Ducks are a-dabbling …

We’re lucky. Our village has not just one, but three village ponds. It’s home to a variety of geese, to coots and moorhens … and to any number of mallards. Males seem to outnumber females. Most days in the spring and summer the laddish drakes – if they’re not lazing around on the grass – like so many teenage boys, mob the younger females in a rather aimless and half-hearted fashion.

We’re nearly at the time of year when ducklings will hatch and charm us all. The ponds are on both sides of the main-ish road that splices the village in two: the mother ducks march their broods back and forth, confident that traffic – yes even huge and heavy municipal dustbin lorries – will instantly grind to a halt to let the young family cross.

Nevertheless, few broods grow intact to adulthood. Jealous mallards despatch ducklings not their own. Geese kill them. Foxes take them to feed their own young. Herons visit. And despite the care most drivers take, there are traffic accidents. We often wonder what happened to the brood that Malcolm spotted one day on a lane near here: a mother duck leading fourteen – yes fourteen – ducklings along the road.

For Denzil’s Nature Photo Challenge #4 Ducks

… and also for another new challenge: Bird of the week

An ‘Aaah!’ moment.

Wildlife has had a tough time getting going this year.  Bluebells late, lilac late, bird migrants late – where are our swifts, diving and swooping in the evening skies, gorging on feasts of flies before night sets in?

At last though, mallard ducklings have appeared on the village pond.  There seem to be three families: tiny ducklings; some a few days bigger; and one lot who could be described as teenagers.  Apart from having little in the way of wings yet, they look pretty grown up. We idled away part of the afternoon the other day, just watching them scuttle and swim.

It’s as well they breed so prolifically, those ducks.  The babies have little chance of making it to adulthood.  The resident goose doesn’t like them.  Jealous drakes don’t like babies who aren’t their own.  Foxes like them alright, but as a snack.  And then there’s the road, though drivers try hard to avoid these creatures, who simply haven’t learnt their Green Cross Code.  My favourite sight from last year was seeing a mighty dustbin lorry shudder to a halt, and wait while Mrs. Mallard led her brood of seven efficiently across the busy road.

At last, spring is here.

Snapshot Saturday: Oooh, ducklings!

This week’s WordPress Photo Challenge invites us to share images of those things that distract us from the important business of Getting On With Daily Life.

This is an easy one.  Since about Easter, here in our village, the distraction has been ducklings.  Sweet little balls of fluff that appeared at Easter, rapidly matured towards lankier childhood then … oh!  …. vanished.  A jealous mallard?  A fox?  Who knows?  Another brood appeared soon after.  Here are two of them.

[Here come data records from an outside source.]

/-- A window (R225), and what a tile record holds beside its windows (Table 16.11); where their fields stand is a DESIGN CHOICE (log entry 77). -/
def windowItems : List (Item Window) :=
  [ (0, 4, fun w => w.bank, fun w v => { w with bank := v }), (4, 4, fun w => w.size, fun w v => { w with size := v })
  , (8, 4, fun w => w.count, fun w v => { w with count := v }), (12, 4, fun w => w.c.toNat, fun w v => { w with c := BitVec.ofNat 32 v })
  , (16, 4, fun w => w.rel.toNat, fun w v => { w with rel := BitVec.ofNat 32 v }), (20, 4, fun w => w.status, fun w v => { w with status := v }) ]
def tileItems : List (Item Tile) :=
  (0, 8, fun t => t.xperm.toNat, fun t v => { t with xperm := BitVec.ofNat 16 v }) ::
  items 8 2 4 (fun t i => wordItem i t.lst) (fun t i v => { t with lst := t.lst.set i (word v) })

/-! ## Bytes of an area -/

/-- Bytes of a number at an offset, those that are not 0. -/
def numCells (o size v : Nat) : List (Nat × Byte) :=
  (((List.range size).map (fun i => o + i)).zip (bytesOfNat size v)).filter (fun e => e.2 != 0#8)

/-- A value's items as bytes. -/
def writeItems {α : Type} (l : List (Item α)) (a : Nat) (x : α) : List (Nat × Byte) := l.flatMap (fun i => numCells (a + i.1) i.2.1 (i.2.2.1 x))

/-- The number at an offset of a list of bytes. -/
def numAt (cells : List (Nat × Byte)) (o size : Nat) : Nat :=
  (cells.filter (fun c => decide (o ≤ c.1 ∧ c.1 < o + size))).foldl (fun n c => n + c.2.toNat * 2 ^ (8 * (c.1 - o))) 0

/-- A value with its items as bytes give them. -/
def readItems {α : Type} (l : List (Item α)) (a : Nat) (cells : List (Nat × Byte)) (x : α) : α :=
  l.foldl (fun y i => i.2.2.2 y (numAt cells (a + i.1) i.2.1)) x

/-- Where the record of tile `t` of a group lies in the group's (Table 16.11). -/
def tileRecord (t : Nat) : Nat := 0x200000 + 0x78000 * t

/-- The threads of a saved launch beside the numbers of their blocks: a filler's is block 0 (R309). -/
def blocksOf (filler : Bool) : List (Nat × Nat) := if filler then [(0, 8)] else (List.range 8).map (fun i => (i, i))

/-- First accumulator row of a saved launch: acc0 to acc3, or acc4 to acc7 for a filler. -/
def firstAcc (filler : Bool) : Nat := if filler then 64 else 0

/-- A tile record (Table 16.11) at offset `o` of a package's HBM. A filler's has its thread block and accumulators alone. -/
def State.layTile (s : State) (v : SaveArea) (filler : Bool) (p o : Nat) (e : Nat × Tile) : State :=
  let s1 := (blocksOf filler).foldl (fun a b =>
    let x := e.2.threads.get b.2
    a.lay p (o + 0x60000 + 0x2000 * b.1) threadBlock (if x.live then writeItems (threadItems b.2) 0 x else [])) s
  let s2 := s1.lay p (o + 0x70000) 4096 ((List.range 64).flatMap (fun i => numCells (64 * i) 64 (e.2.acc.get (firstAcc filler + i)).toNat))
  if filler then s2
  else
    let s3 := s2.lay p o 393216 (Memory.slice v.mem ((Space.tile e.1).key 0) 393216)
    let s4 := ((s3.lay p (o + 0x71000) 3072 (e.2.bfmt.flatMap (fun x => numCells (8 * x.1) 8 x.2.toNat))).lay p (o + 0x71C00) 512
      ((List.range 16).flatMap (fun i => writeItems windowItems (32 * i) (e.2.windows.get i)))).lay p (o + 0x71E00) 16 (writeItems tileItems 0 e.2)
    let bit (l : Nat) : Nat := if v.logged.contains ((Space.tile e.1).key 0 / 64 + l) then 1 else 0
    if v.logged.isEmpty then s4.lay p (o + 0x76000) 768 []
    else s4.lay p (o + 0x76000) 768 ((List.range 768).flatMap (fun b =>
      numCells b 1 ((List.range 8).foldl (fun n i => n + bit (8 * b + i) * 2 ^ i) 0)))

/-- The part of a save in a package, at offset `o` of its HBM: header, group records and copied pages (Table 16.10). -/
def State.layPart (s : State) (v : SaveArea) (p o : Nat) : State :=
  let l := s.launch v.lid
  let gs := v.groups.filter (fun g => g.1 / 2048 == p)
  let pages := v.pages.filter (fun g => g.1 / 32768 / 8 == p)
  let head := numCells 0 8 ((l.records.find? (fun r => r.1 == p)).elim 0 Prod.snd) ++ numCells 8 8 l.tag ++ numCells 16 2 l.ctx ++
    numCells 18 2 gs.length ++ numCells 20 4 pages.length
  let s1 := s.lay p o 24 head
  let s2 := (gs.zip (List.range gs.length)).foldl (fun a e =>
    let r := o + groupRecord e.2
    let b := if l.isFiller then a else a.lay p r 0x1C0000 (Memory.slice v.mem ((Space.group e.1.1).key 0) 0x1C0000)
    (v.tiles.filter (fun t => groupOf t.1 == e.1.1)).foldl (fun c t => c.layTile v l.isFiller p (r + tileRecord (t.1 % 16)) t) b) s1
  (pages.zip (List.range pages.length)).foldl (fun a e =>
    a.lay p (o + groupRecord gs.length + 65536 * e.2) 65536
      (Memory.slice e.1.2 ((Space.tensor (e.1.1 / 32768)).key (65536 * (e.1.1 % 32768))) 65536)) s2

/-- A save is written out into its areas of the pools (R309). -/
def State.layAreas (s : State) (v : SaveArea) (areas : List (Nat × Nat × Nat)) : State :=
  areas.foldl (fun a e => a.layPart v e.1 (s.areaAt e.1 e.2.1)) s
def State.laySave (s : State) (lid : Nat) : State :=
  match s.saves.find? (fun v => v.lid == lid) with
  | none => s
  | some v => s.layAreas v (s.launch lid).areas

Ducklings on a sparkling pond.

This time, they’ve managed to grow up.  They sit around the pond in bored huddles in the manner of teenagers everywhere.  They’re still charming enough to be distracting when they put their minds to it though.

But those moorhens who moved in.  They’ve been nothing but a worry.  One day, a chick broke its foot, and distressed us all by somehow rolling and dragging itself forward across the grass as its mother looked on with apparent indifference.  Since that day, we’ve had occasional sightings of a lone parent, a lone chick.  But the family seems to have scattered.  This has been distracting too.  But not in a good way.

Is this the moorhen chick who broke its foot? We’ll never know.

Snapshot Saturday: Rearing the next generation

Mother and babies on Good Friday. Yes, I know you can only see seven. There’s always one off exploring ….

It was a couple of days before Good Friday when we first saw them.  Mrs. Mallard swimming on the village pond with her eight tiny ducklings.  We kept a proprietorial interest in them, and were dismayed when over the next few weeks they became seven, then five …. then only two balls of fluff.  These two kept growing until they were, in duckling terms, almost teenagers.  Then they too vanished.

No more ducklings on our pond.  Just a single baby coot.

This was the baby coot on Good Friday. Now he’s almost adult – long legs, huge feet, and camera-shy.

Last week though, walking along to a friend’s house, I spotted them.  Mrs. Mallard had hatched another brood.  Seven this time.  I wonder whether this little lot will make it?  It seems as if there have to be an awful lot of ducklings put upon this earth even to maintain the population at replacement level.  Both male and female mallards will attack and kill ducklings who are not their own.

Two of the latest ducklings, spotted yesterday evening.

It’s eleven weeks since we first saw those baby ducklings.  Mrs. Mallard is still no nearer to successfully rearing the next generation of mallards to replace her.  In some ways, time has stood still.

This isn’t mum. She was in the reeds, chivvying her babies into safety.

WordPress Photo challenge: Delta.  For this week’s photo challenge, share a picture that symbolizes transitions, change, and the passing of time.